BusinessWest Online (02/28/12) Karina L. Schrengohst
Employers can find it difficult to navigate the requirements of the federal Americans With Disabilities Act. Employees may not specifically state that they need accommodation for their disability, and they are not legally required to reference ADA or use the words “disability” or “reasonable accommodation” when communicating to employers. However, supervisors and managers must recognize when a request for accommodation is being made, and under the law, they must provide a reasonable accommodation unless doing so would cause the employer undue hardship. Made on a case-by-case basis, reasonable accommodations could include modified work schedules, time off, wheelchair accessibility, or providing an interpreter, and whether providing such accommodations constitutes an undue hardship is based on the difficulty, disruption, and cost of providing the accommodation; they must be significant to be considered an undue hardship.
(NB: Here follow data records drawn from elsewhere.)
-- ==== Sys2Proof/Machine/Timers.lean ====
section
/-! DEFINITION. The stateful blocks of chapter 5: native timers, compatibility timers, counters and edges (families 0x07 to 0x0A
of R107): R112 to R117, R121 to R125. -/
namespace Sys2Proof.Machine

/-! ### Native timers (R114 to R117) -/

/-- A native timer as an evaluation finds and leaves it: START, ACC, RUNNING, PREV_IN, PREV_RST, EXPIRED; q and et. -/
structure NT where
  start   : Nat
  acc     : Nat
  run     : Bool
  prev    : Bool
  prevRst : Bool
  expired : Bool
  q       : Bool := false
  et      : Nat := 0
  deriving DecidableEq, Repr

/-- Δ = (t_ev − START) mod 2^64 (R114). -/
def NT.delta (n : NT) (tEv : Nat) : Nat := (tEv + 2 ^ 64 - n.start) % 2 ^ 64

/-- A timer started at the evaluation time. -/
def NT.begin_ (n : NT) (tEv : Nat) : NT := { n with start := tEv, run := true }

/-- TON (R114). -/
def NT.ton (n : NT) (i : Bool) (pt tEv : Nat) : NT :=
  if i then
    let n := if n.prev then n else n.begin_ tEv
    if n.run then { n with et := Nat.min (n.delta tEv) pt, q := decide (pt ≤ n.delta tEv) } else { n with et := 0, q := false }
  else { n with q := false, et := 0, run := false }

/-- TOF (R114). -/
def NT.tof (n : NT) (i : Bool) (pt tEv : Nat) : NT :=
  if i then { n with q := true, et := 0, run := false, expired := false }
  else
    let n := if n.prev then n.begin_ tEv else n
    if n.run then
      (if n.delta tEv < pt then { n with q := true, et := n.delta tEv }
       else { n with q := false, et := pt, run := false, expired := true })
    else { n with q := false, et := if n.expired then pt else 0 }

/-- TP (R114). -/
def NT.tp (n : NT) (i : Bool) (pt tEv : Nat) : NT :=
  let n := if i && !n.prev && !n.run then n.begin_ tEv else n
  if n.run && decide (n.delta tEv < pt) then { n with q := true, et := n.delta tEv }
  else { n with q := false, run := false, et := if i then pt else 0 }

/-- TPULSE (R114). -/
def NT.tpulse (n : NT) (i : Bool) (pt tEv : Nat) : NT :=
  let n := if i && !n.prev then n.begin_ tEv else n
  if n.run && decide (n.delta tEv < pt) then { n with q := true, et := n.delta tEv }
  else { n with q := false, run := false, et := 0 }

/-- TRET (R114). -/
def NT.tret (n : NT) (i rst : Bool) (pt tEv : Nat) : NT :=
  if rst then { n with acc := 0, et := 0, q := false, run := false }
  else
    let n := if i && !n.prev then n.begin_ tEv else n
    if i && n.run then
      { n with et := Nat.min (n.acc + n.delta tEv) pt, q := decide (pt ≤ n.acc + n.delta tEv) }
    else
      let n := if n.run then { n with acc := Nat.min (n.acc + n.delta tEv) pt, run := false } else n
      { n with et := Nat.min n.acc pt, q := decide (pt ≤ n.acc) }

/-- Reads a timer out of its instance (R115). -/
def NT.load (b : List Byte) : NT :=
  { start := fld b 0 8, acc := fld b 8 8, run := flg b 16 0, prev := flg b 16 2, prevRst := flg b 16 3, expired := flg b 16 5 }

/-- The instance after an evaluation (R115): PREV_IN = in, PT_LAST = pt; EVT_ARMED and EVT_NO stay. -/
def NT.store (n : NT) (b : List Byte) (i rst : Bool) (pt : Nat) : List Byte :=
  leBytes 8 n.start ++ leBytes 8 n.acc ++ flagByte [n.run, n.q, i, rst, flg b 16 4, n.expired] ++ [0] ++ (padTo 20 b).drop 18
    ++ leBytes 4 0 ++ leBytes 8 pt

/-- A native timer block: a running timer whose start lies in the future restarts now and is recorded (R117). -/
def bodyNt (f : NT → Nat → NT) (i rst : Bool) (pt : Nat) (e : Env) (outs : List Ref) (st : List Byte) : BRes :=
  let n := NT.load st
  let back := n.run && decide (2 ^ 63 ≤ n.delta e.tEv)
  let n := f (if back then { n with start := e.tEv } else n) e.tEv
  let id := e.blk.inst.getD 0
  { wr := puts outs [b01 n.q, n.et], inst := some (n.store st i rst pt)
    job := fun j => { j with evalInst := if j.evalInst.contains id then j.evalInst else j.evalInst ++ [id] }
    eff := when back (record 0x0430 (0x0700 + e.t) (w64 id))
    cyc := if e.blk.optB then 14 else 10 }

/-- An input that reads TRUE. -/
def Env.on (e : Env) (r : Ref) : Bool := e.val r != 0

/-- Form of TON, TOF, TP and TPULSE. -/
def sigNt (op : Nat) : Sig :=
  { op := op, inst := true, optA := true, optB := true, nOut := 2
    ok := fun i o => i.length == 2 && (at_ i 0).ty == .bool && (at_ i 1).ty == .u64 && (at_ o 0).ty == .bool && (at_ o 1).ty == .u64 }

/-- Form of TRET. -/
def sigTret : Sig :=
  { op := 0x0705, inst := true, optA := true, optB := true, nOut := 2
    ok := fun i o => i.length == 3 && (at_ i 0).ty == .bool && (at_ i 1).ty == .bool && (at_ i 2).ty == .u64
      && (at_ o 0).ty == .bool && (at_ o 1).ty == .u64 }

/-- A timer of two inputs by its rule. -/
def bodyNt2 (f : NT → Bool → Nat → Nat → NT) (e : Env) (ins outs : List Ref) (st : List Byte) : BRes :=
  let i := e.on (at_ ins 0)
  let pt := e.val (at_ ins 1)
  bodyNt (fun n t => f n i pt t) i false pt e outs st

/-- TRET. -/
def bodyTret (e : Env) (ins outs : List Ref) (st : List Byte) : BRes :=
  let i := e.on (at_ ins 0)
  let rst := e.on (at_ ins 1)
  let pt := e.val (at_ ins 2)
  bodyNt (fun n t => n.tret i rst pt t) i rst pt e outs st

/-! ### Compatibility timers (R121, R122) -/

/-- A compatibility timer: ACC, LAST_TN, RUNNING, PREV_IN; q and et. -/
structure CT where
  acc  : Nat
  last : Nat
  run  : Bool
  prev : Bool
  q    : Bool := false
  et   : Nat := 0
  deriving DecidableEq, Repr

/-- Reads one out of its instance (R121). -/
def CT.load (b : List Byte) : CT := { acc := fld b 0 4, last := fld b 4 4, run := flg b 8 0, prev := flg b 8 2 }

/-- The instance after an evaluation. -/
def CT.store (n : CT) (i : Bool) : List Byte :=
  leBytes 4 n.acc ++ leBytes 4 n.last ++ flagByte [n.run, n.q, i] ++ List.replicate 7 0

/-- The period added in a later job: P = PERIOD_K × T_TICK_US (R121). -/
def Env.period (e : Env) : Nat := fld (Mem.rdN e.job.sys 44 4) 0 4 * fld (Mem.rdN e.job.sys 40 4) 0 4

/-- Adds P once in a job later than LAST_TN, while running, up to pt; LAST_TN names the last job that added P (R121). -/
def CT.tick (n : CT) (p pt tn : Nat) : CT :=
  if !n.run || n.last == tn then n else { n with last := tn, acc := Nat.min (n.acc + p) pt }

/-- A start: ACC 0, LAST_TN the starting job's. -/
def CT.begin_ (n : CT) (tn : Nat) : CT := { n with acc := 0, last := tn, run := true }

/-- TONS (R121). -/
def CT.tons (n : CT) (i : Bool) (p pt tn : Nat) : CT :=
  let n := n.tick p pt tn
  if i then
    let n := if n.prev then n else n.begin_ tn
    if n.run then { n with et := Nat.min n.acc pt, q := decide (pt ≤ n.acc) } else { n with et := 0, q := false }
  else { n with q := false, et := 0, run := false }

/-- TOFS (R121): what EXPIRED of R114 says reads as ACC = pt. -/
def CT.tofs (n : CT) (i : Bool) (p pt tn : Nat) : CT :=
  let n := n.tick p pt tn
  if i then { n with q := true, et := 0, run := false }
  else
    let n := if n.prev then n.begin_ tn else n
    if n.run then
      (if n.acc < pt then { n with q := true, et := n.acc } else { n with q := false, et := pt, acc := pt, run := false })
    else { n with q := false, et := n.acc }

/-- TPS (R121). -/
def CT.tps (n : CT) (i : Bool) (p pt tn : Nat) : CT :=
  let n := if i && !n.prev && !n.run then n.begin_ tn else n.tick p pt tn
  if n.run && decide (n.acc < pt) then { n with q := true, et := n.acc }
  else { n with q := false, run := false, et := if i then pt else 0 }

/-- Form of a compatibility timer. -/
def sigCt (op : Nat) : Sig :=
  { op := op, inst := true, nOut := 2
    ok := fun i o => i.length == 2 && (at_ i 0).ty == .bool && (at_ i 1).ty == .u32 && (at_ o 0).ty == .bool && (at_ o 1).ty == .u32 }

/-- A compatibility timer by its rule. -/
def bodyCt (f : CT → Bool → Nat → Nat → Nat → CT) (e : Env) (ins outs : List Ref) (st : List Byte) : BRes :=
  let i := e.on (at_ ins 0)
  let n := f (CT.load st) i e.period (e.val (at_ ins 1)) (e.job.tn % 2 ^ 32)
  { wr := puts outs [b01 n.q, n.et], inst := some (n.store i), cyc := 8 }

/-! ### Counters (R125) -/

/-- A counter's instance: value, PREV_CU, PREV_CD, INIT_DONE. -/
def cntState (n v : Nat) (cu cd : Bool) (tail : Nat) : List Byte := leBytes n v ++ flagByte [cu, cd, true] ++ List.replicate tail 0

/-- Rising edge of an input against its stored value; none at the first evaluation. -/
def rising (st : List Byte) (o i : Nat) (b : Bool) : Bool := b && !(flg st o i) && flg st o 2

/-- Form of CTU and CTD. -/
def sigCtu (op : Nat) : Sig :=
  { op := op, inst := true, nOut := 2
    ok := fun i o => i.length == 3 && allTy .bool (i.take 2) && (at_ i 2).ty == .i32 && (at_ o 0).ty == .bool && (at_ o 1).ty == .i32 }

/-- A counter value clamped with SAT, else wrapped. -/
def Env.count (e : Env) (v : Int) : Int := Ty.i32.int (Ty.i32.raw e.blk.sat v)

/-- CTU (R125). -/
def bodyCtu (e : Env) (ins outs : List Ref) (st : List Byte) : BRes :=
  let cu := e.on (at_ ins 0)
  let v := signed 32 (fld st 0 4)
  let cv := if e.on (at_ ins 1) then 0 else if rising st 4 0 cu then e.count (v + 1) else v
  { wr := puts outs [b01 (decide (Ty.i32.int (e.val (at_ ins 2)) ≤ cv)), unsigned 32 cv]
    inst := some (cntState 4 (unsigned 32 cv) cu (flg st 4 1) 3), cyc := 8 }

/-- CTD (R125). -/
def bodyCtd (e : Env) (ins outs : List Ref) (st : List Byte) : BRes :=
  let cd := e.on (at_ ins 0)
  let v := signed 32 (fld st 0 4)
  let cv := if e.on (at_ ins 1) then Ty.i32.int (e.val (at_ ins 2)) else if rising st 4 1 cd then e.count (v - 1) else v
  { wr := puts outs [b01 (decide (cv ≤ 0)), unsigned 32 cv]
    inst := some (cntState 4 (unsigned 32 cv) (flg st 4 0) cd 3), cyc := 8 }

/-- Form of CTUD. -/
def sigCtud : Sig :=
  { op := 0x0903, inst := true, nOut := 3
    ok := fun i o => i.length == 5 && allTy .bool (i.take 4) && (at_ i 4).ty == .i32 && allTy .bool (o.take 2) && (at_ o 2).ty == .i32 }

/-- CTUD (R125). -/
def bodyCtud (e : Env) (ins outs : List Ref) (st : List Byte) : BRes :=
  let cu := e.on (at_ ins 0)
  let cd := e.on (at_ ins 1)
  let pv := Ty.i32.int (e.val (at_ ins 4))
  let v := signed 32 (fld st 0 4)
  let up := rising st 4 0 cu
  let dn := rising st 4 1 cd
  let cv := if e.on (at_ ins 2) then 0 else if e.on (at_ ins 3) then pv
    else if up && !dn then e.count (v + 1) else if dn && !up then e.count (v - 1) else v
  { wr := puts outs [b01 (decide (pv ≤ cv)), b01 (decide (cv ≤ 0)), unsigned 32 cv]
    inst := some (cntState 4 (unsigned 32 cv) cu cd 3), cyc := 8 }

/-- Form of CTW. -/
def sigCtw : Sig :=
  { op := 0x0904, inst := true
    ok := fun i o => i.length == 2 && allTy .bool i && (at_ o 0).ty == .u64 }

/-- CTW (R125). -/
def bodyCtw (e : Env) (ins outs : List Ref) (st : List Byte) : BRes :=
  let cu := e.on (at_ ins 0)
  let v := fld st 0 8
  let cv := if e.on (at_ ins 1) then 0 else if rising st 8 0 cu then Ty.u64.raw e.blk.sat (v + 1) else v
  { wr := puts outs [cv], inst := some (cntState 8 cv cu (flg st 8 1) 7), cyc := 8 }

/-! ### Edges (R123) -/

/-- PREV of an edge instance: at its first evaluation the input itself, or FALSE with cold edge. -/
def Env.prevOf (e : Env) (st : List Byte) (clk : Bool) : Bool :=
  if flg st 0 1 then flg st 0 0 else if e.blk.optA then false else clk

/-- Form of an edge block. -/
def sigEdge (op n : Nat) : Sig :=
  { op := op, inst := true, optA := true, nOut := n, ok := fun i o => i.length == 1 && allTy .bool (i ++ o) }

/-- An edge block by its outputs. -/
def bodyEdge (f : Bool → Bool → List Bool) (e : Env) (ins outs : List Ref) (st : List Byte) : BRes :=
  let clk := e.on (at_ ins 0)
  { wr := puts outs ((f clk (e.prevOf st clk)).map b01), inst := some (flagByte [clk, true] ++ List.replicate 7 0), cyc := 6 }

/-! ### The rows -/

/-- Block TON. -/
def execTon (b : Blk) (s : State) : Host.Outcome State Fault Refusal := runBlock (sigNt 0x0701) (bodyNt2 NT.ton) b s

/-- Block TOF. -/
def execTof (b : Blk) (s : State) : Host.Outcome State Fault Refusal := runBlock (sigNt 0x0702) (bodyNt2 NT.tof) b s

/-- Block TP. -/
def execTp (b : Blk) (s : State) : Host.Outcome State Fault Refusal := runBlock (sigNt 0x0703) (bodyNt2 NT.tp) b s

/-- Block TPULSE. -/
def execTpulse (b : Blk) (s : State) : Host.Outcome State Fault Refusal := runBlock (sigNt 0x0704) (bodyNt2 NT.tpulse) b s

/-- Block TRET. -/
def execTret (b : Blk) (s : State) : Host.Outcome State Fault Refusal := runBlock sigTret bodyTret b s

/-- Block TONS. -/
def execTons (b : Blk) (s : State) : Host.Outcome State Fault Refusal := runBlock (sigCt 0x0801) (bodyCt CT.tons) b s

/-- Block TOFS. -/
def execTofs (b : Blk) (s : State) : Host.Outcome State Fault Refusal := runBlock (sigCt 0x0802) (bodyCt CT.tofs) b s

/-- Block TPS. -/
def execTps (b : Blk) (s : State) : Host.Outcome State Fault Refusal := runBlock (sigCt 0x0803) (bodyCt CT.tps) b s

/-- Block CTU. -/
def execCtu (b : Blk) (s : State) : Host.Outcome State Fault Refusal := runBlock (sigCtu 0x0901) bodyCtu b s

/-- Block CTD. -/
def execCtd (b : Blk) (s : State) : Host.Outcome State Fault Refusal := runBlock (sigCtu 0x0902) bodyCtd b s

/-- Block CTUD. -/
def execCtud (b : Blk) (s : State) : Host.Outcome State Fault Refusal := runBlock sigCtud bodyCtud b s

/-- Block CTW. -/
def execCtw (b : Blk) (s : State) : Host.Outcome State Fault Refusal := runBlock sigCtw bodyCtw b s

/-- Block RTRIG. -/
def execRtrig (b : Blk) (s : State) : Host.Outcome State Fault Refusal :=
  runBlock (sigEdge 0x0A01 1) (bodyEdge (fun c p => [c && !p])) b s

/-- Block FTRIG. -/
def execFtrig (b : Blk) (s : State) : Host.Outcome State Fault Refusal :=
  runBlock (sigEdge 0x0A02 1) (bodyEdge (fun c p => [!c && p])) b s

/-- Block EDGE2. -/
def execEdge2 (b : Blk) (s : State) : Host.Outcome State Fault Refusal :=
  runBlock (sigEdge 0x0A03 2) (bodyEdge (fun c p => [c && !p, !c && p])) b s

end Sys2Proof.Machine
end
Employers also must engage in an informal, interactive dialogue with employees about the limitations caused by their disability and the options for reasonable accommodation. Employees should state an effective and preferred accommodation, and the employers could respond with alternatives, ensuring that they work together on a solution. The law does not mandate that employers provide the employees’ preferred accommodation, and they can choose one that is more cost-effective and less burdensome. Employers should keep in mind that an expanded definition of disability means more individuals are protected by the ADA, and employers are at greater risk of noncompliance. However, they can minimize this risk by ensuring that supervisors and managers are trained to identify when employees need an accommodation and are requesting one, and they should be ready to interact with employees to determine a reasonable accommodation.